Commentary
By Mackenzie Moir and Jake Fuss
Prime Minister Trudeau will meet with the premiers this week to discuss a possible deal that involves increased healthcare funding for the provinces. This new spending from Ottawa will likely contain additional strings and “accountability measures” and the expectation that earmarked funds be put toward specific priorities. Unfortunately, tying performance and accountability expectations to cash injections is nothing new and is unlikely to achieve the necessary performance improvements.
Contrary to the belief that the country’s healthcare system is underfunded, Canada already operates one of the most expensive healthcare systems in the world. In fact, when compared to other universal systems, total healthcare spending in 2020 comprised 13.3 percent of Canada’s economy (1st among 30 advanced countries) while we rank 8th (out of 30) on spending per person (adjusting for age).

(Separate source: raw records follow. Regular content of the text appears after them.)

-- ==== Sys2Proof/Config.lean ====
section
/-! DEFINITION. The implementation parameters of 00_scope.md section 4, the realize outcomes of 42_board_composer.md,
and the values the spec leaves open. An OPEN parameter is a constant without a body: no proof can see its value. -/

namespace Sys2Proof

/-- One of the `PIN_COUNT = 13` splitters, pin-map entries and peripheral inputs (R12). -/
abbrev Line := Fin 13

/-- One of the `SPLIT_LINES = 2` outputs of a splitter (R13). -/
abbrev Output := Fin 2

/-- The name of a GPIO block. `BlockId` is an OPEN parameter type (R14); rules only compare names. DESIGN CHOICE, log 13. -/
structure BlockId where
  id : Nat
  deriving DecidableEq, Repr, Inhabited

/-- The name of a pin within a block. `PinIndex` is an OPEN parameter type (R14). DESIGN CHOICE, log 13. -/
structure PinIndex where
  id : Nat
  deriving DecidableEq, Repr, Inhabited

/-- A GPIO line of the SoC, named by its typed pair and never by one flattened number (R171). -/
structure Pin where
  block : BlockId
  index : PinIndex
  deriving DecidableEq, Repr, Inhabited

/-- The parameters a build fixes before `COMPOSE` (R10, R11, R14, R15, R16, R197). Whether they are legal is
`Params.legal`, which `COMPOSE` checks (R166). -/
structure Params where
  /-- `REGION_SIZE` (R10). -/
  regionSize : Nat
  /-- `RNG_BASE` (R11). -/
  rngBase : Nat
  /-- `PIN_MAP`, entry `i` at place `i` (R14, R31). -/
  pinMap : Vector Pin 13
  /-- `PERIPHERAL_PRESENT` (R15, R162). -/
  peripheralPresent : Bool
  /-- `SYSTEM_RESET_CLEARS_BANK` (R16, R201). -/
  systemResetClearsBank : Bool
  deriving DecidableEq, Repr, Inhabited

/-- The realize outcomes, free Boolean inputs of `COMPOSE` (R160, D17). -/
structure Realize where
  socOk : Bool
  periphOk : Bool
  splitOk : Vector Bool 13
  deriving DecidableEq, Repr, Inhabited

/-- How many words the region holds beyond its three registers: OPEN, so that `REGION_SIZE` is any legal size. Log 14. -/
opaque Config.extraWords : Nat

/-- `REGION_SIZE` of the build: at least 0xC and a multiple of 4, otherwise OPEN (R10). Log 14. -/
def Config.regionSize : Nat := 4 * Config.extraWords + 0xC

/-- `RNG_BASE` of the build, OPEN (R11). -/
opaque Config.rngBase : Nat

/-- `PIN_MAP` of the build, OPEN (R14, N1). -/
opaque Config.pinMap : Vector Pin 13

/-- `PERIPHERAL_PRESENT` of the build, OPEN (R15). -/
opaque Config.peripheralPresent : Bool

/-- `SYSTEM_RESET_CLEARS_BANK` of the build, OPEN (R16). -/
opaque Config.systemResetClearsBank : Bool

/-- The parameters of the build (log 1). -/
def Config.params : Params where
  regionSize := Config.regionSize
  rngBase := Config.rngBase
  pinMap := Config.pinMap
  peripheralPresent := Config.peripheralPresent
  systemResetClearsBank := Config.systemResetClearsBank

/-- The realize outcomes the collaborators will give: free (R160, D17). Log 2. -/
opaque Config.realize : Realize

/-- The 64-bit value the entropy source gives at its `n`-th draw: free, no law (R6, R27, D9). Log 3. -/
opaque Config.entropy : Nat → BitVec 64

end Sys2Proof
end

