-- ==== Sys2Proof/Machine/BusWrite.lean ====
section
/-! DEFINITION. The bus writes of 40_register_bank.md section 2. -/

namespace Sys2Proof.Machine

/-- `WR_BADSIZE` (R110; log 23). -/
def execWrBadSize (off size : Nat) (value : Word) (s : State) : Result := withBank s (s.log .badSize off size value)

/-- `WR_OOB` (R111; log 23). -/
def execWrOob (off : Nat) (value : Word) (s : State) : Result := withBank s (s.log .outOfBounds off 4 value)

/-- `WR_CR`: stores the word and derives SR bit 0 in the same step (R112, R113). -/
def execWrCr (value : Word) (s : State) : Result := withBank s ((s.setCr value).setSr (mergeReady s.sr value))

/-- `WR_SR`: the warning and the sticky clear are independent (R118, R119). -/
def execWrSr (value : Word) (s : State) : Result :=
  withBank s
    ((if setsReadOnlyBits value then s.log .statusReadOnlyBits 0x4 4 value else s).setSr (clearSticky s.sr value))

/-- `WR_DR` (R121). -/
def execWrDr (value : Word) (s : State) : Result := withBank s (s.log .writeReadOnly 0x8 4 value)

/-- `WR_INVALID` (R122). -/
def execWrInvalid (off : Nat) (value : Word) (s : State) : Result := withBank s (s.log .badOffset off 4 value)

end Sys2Proof.Machine
end

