-- ==== Sys2Proof/Certificates/Slice0/Obligations.lean ====
section
/-! DEFINITION. The statements for the provers. Each docstring names the rule it formalises and its witness in
Sys2Proof/Tests/Slice0.lean. A next state written `{ s with … }` says the whole frame: every field not named is unchanged.
There is no memory (R50), so no statement speaks of bytes. -/

open Sys2Proof Sys2Proof.Machine Sys2Proof.Safety

/-! ## The initial state and the order of steps -/

/-- R203: the initial state of a run, in which a read of CR, SR or DR is refused. The values of CR, SR and the levels are not
stated (log 9). -/
def Obligations.InitialStateOfARun : Prop :=
  State.reset.phase = .uncomposed ∧ State.reset.diags = [] ∧ State.reset.notes = [] ∧ State.reset.refused = false ∧
    (∀ c, State.reset.seen c = none) ∧
    exec .rdCr State.reset = .refused (.noRegisterBank { State.reset with refused := true }) ∧
    exec .rdSr State.reset = .refused (.noRegisterBank { State.reset with refused := true }) ∧
    exec .rdDr State.reset = .refused (.noRegisterBank { State.reset with refused := true })

/-- R21: a step runs the next transaction of the sequence, decoded, and advances nothing but the position in it. That the sequence is the
list `pending` is the model's choice (log 4); that Aborted answers the fault is the model's reading of R165 and R196 (log 8, DEDUCED).
Witness: `witness_pending_runs`, `witness_aborted`. -/
def Obligations.StepRunsDecodedTransaction : Prop :=
  ∀ (s : State) (tr : Transaction) (rest : List Transaction) (i : Instr),
    s.pending = tr :: rest → decode s.params.regionSize tr = .instr i →
    step s = (if s.phase = .aborted then .fault .aborted else exec i { s with pending := rest })

/-- The MODEL's choice (log 4): with nothing pending no agent acts, and the state stays. R212 says agents may stop. Witness:
`witness_idle`. -/
def Obligations.StepIdlesWithNothingPending : Prop :=
  ∀ s : State, s.pending = [] → s.phase ≠ .aborted → step s = .next s

/-! ## Decode -/

/-- R79 and its table: an encoded kind decodes to itself, with every operand at every value R79 admits. Witness:
`witness_encode`. -/
def Obligations.DecodeOfEncode : Prop :=
  ∀ (regionSize : Nat) (i : Instr), i.wellFormed regionSize = true → decode regionSize (encode i) = .instr i

/-- R79: what a transaction decodes to is selected by R79's conditions, and is that transaction, its bus value cut to bits 31:0
(R75, D23). The region is a legal one (R10). Witness: `witness_decoded`. -/
def Obligations.DecodeSelectsByItsConditions : Prop :=
  ∀ (regionSize : Nat) (tr : Transaction) (i : Instr), 0xC ≤ regionSize → decode regionSize tr = .instr i →
    i.wellFormed regionSize = true ∧ encode i = tr.narrow

/-- R78: the decode of `GPIO` and `HOST`, for every line. -/
def Obligations.DecodeOfGpioAndHost : Prop :=
  ∀ regionSize : Nat,
    (∀ (line : Line) (b : Bool), decode regionSize (.gpio line.val b) = .instr (.gpioSet line b)) ∧
    (∀ (line : Nat) (b : Bool), 13 ≤ line → decode regionSize (.gpio line b) = .refused (.badLine line)) ∧
    decode regionSize (.host .compose) = .instr .compose ∧ decode regionSize (.host .reset) = .instr .reset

But this high spending has not produced better performance. In 2020, Canada performed poorly on key indicators including the availability of physicians (2.8 per thousand people, for 28th out of 30 countries), hospital beds (2.2 per thousand people, for 23rd out of 28 countries), MRI machines (10.3 per million people, 26th out of 29 countries) and CT scanners (15 per million people, 27th out of 30 countries). And these poor rankings existed even before the pandemic.
But what about access to timely care?
In 2020, Canada ranked last (10th out of 10 universal healthcare countries) on access to specialist visits in under four weeks (38 percent of patients). We also ranked last on elective surgical care in under four months (62 percent of patients), far less than Germany (99 percent of patients), Switzerland (94 percent), France (90 percent) and the Netherlands (87 percent). The Commonwealth Fund found similar results with Canada ranking last on measures of timely care in 2016, years before the pandemic.
The evidence is clear. Despite being one of the highest spenders on health care in the world, Canada performs poorly relative to other universal healthcare countries. Money has not been the issue. So, if federal cash injections are unlikely to achieve their stated objectives, what’s the answer?
Instead of simply asking for more money from Ottawa, provinces could instead learn from previous episodes of Canadian policy reform. In the 1990s, the federal government reduced transfers to the provinces for social services while eliminating most strings attached to the funding. The result was an increase in the autonomy provinces had over the use of these funds, greater local policy experimentation and ultimately some fiscal relief.
The existing program of federal healthcare funding already comes with numerous conditions, with both mandatory and non-mandatory penalties for the provinces if they are violated. The result is a policy arrangement at odds with most other universal systems, many of which outperform our own.
Suppose the premiers want a high-performing and efficient health-care system. In that case, they should instead advocate for higher degrees of local control over their own jurisdictional affairs and craft solutions tailored to their own unique challenges.
Mackenzie Moir is a Policy Analyst and Jake Fuss is Associate Director of Fiscal Studies for the Fraser Institute.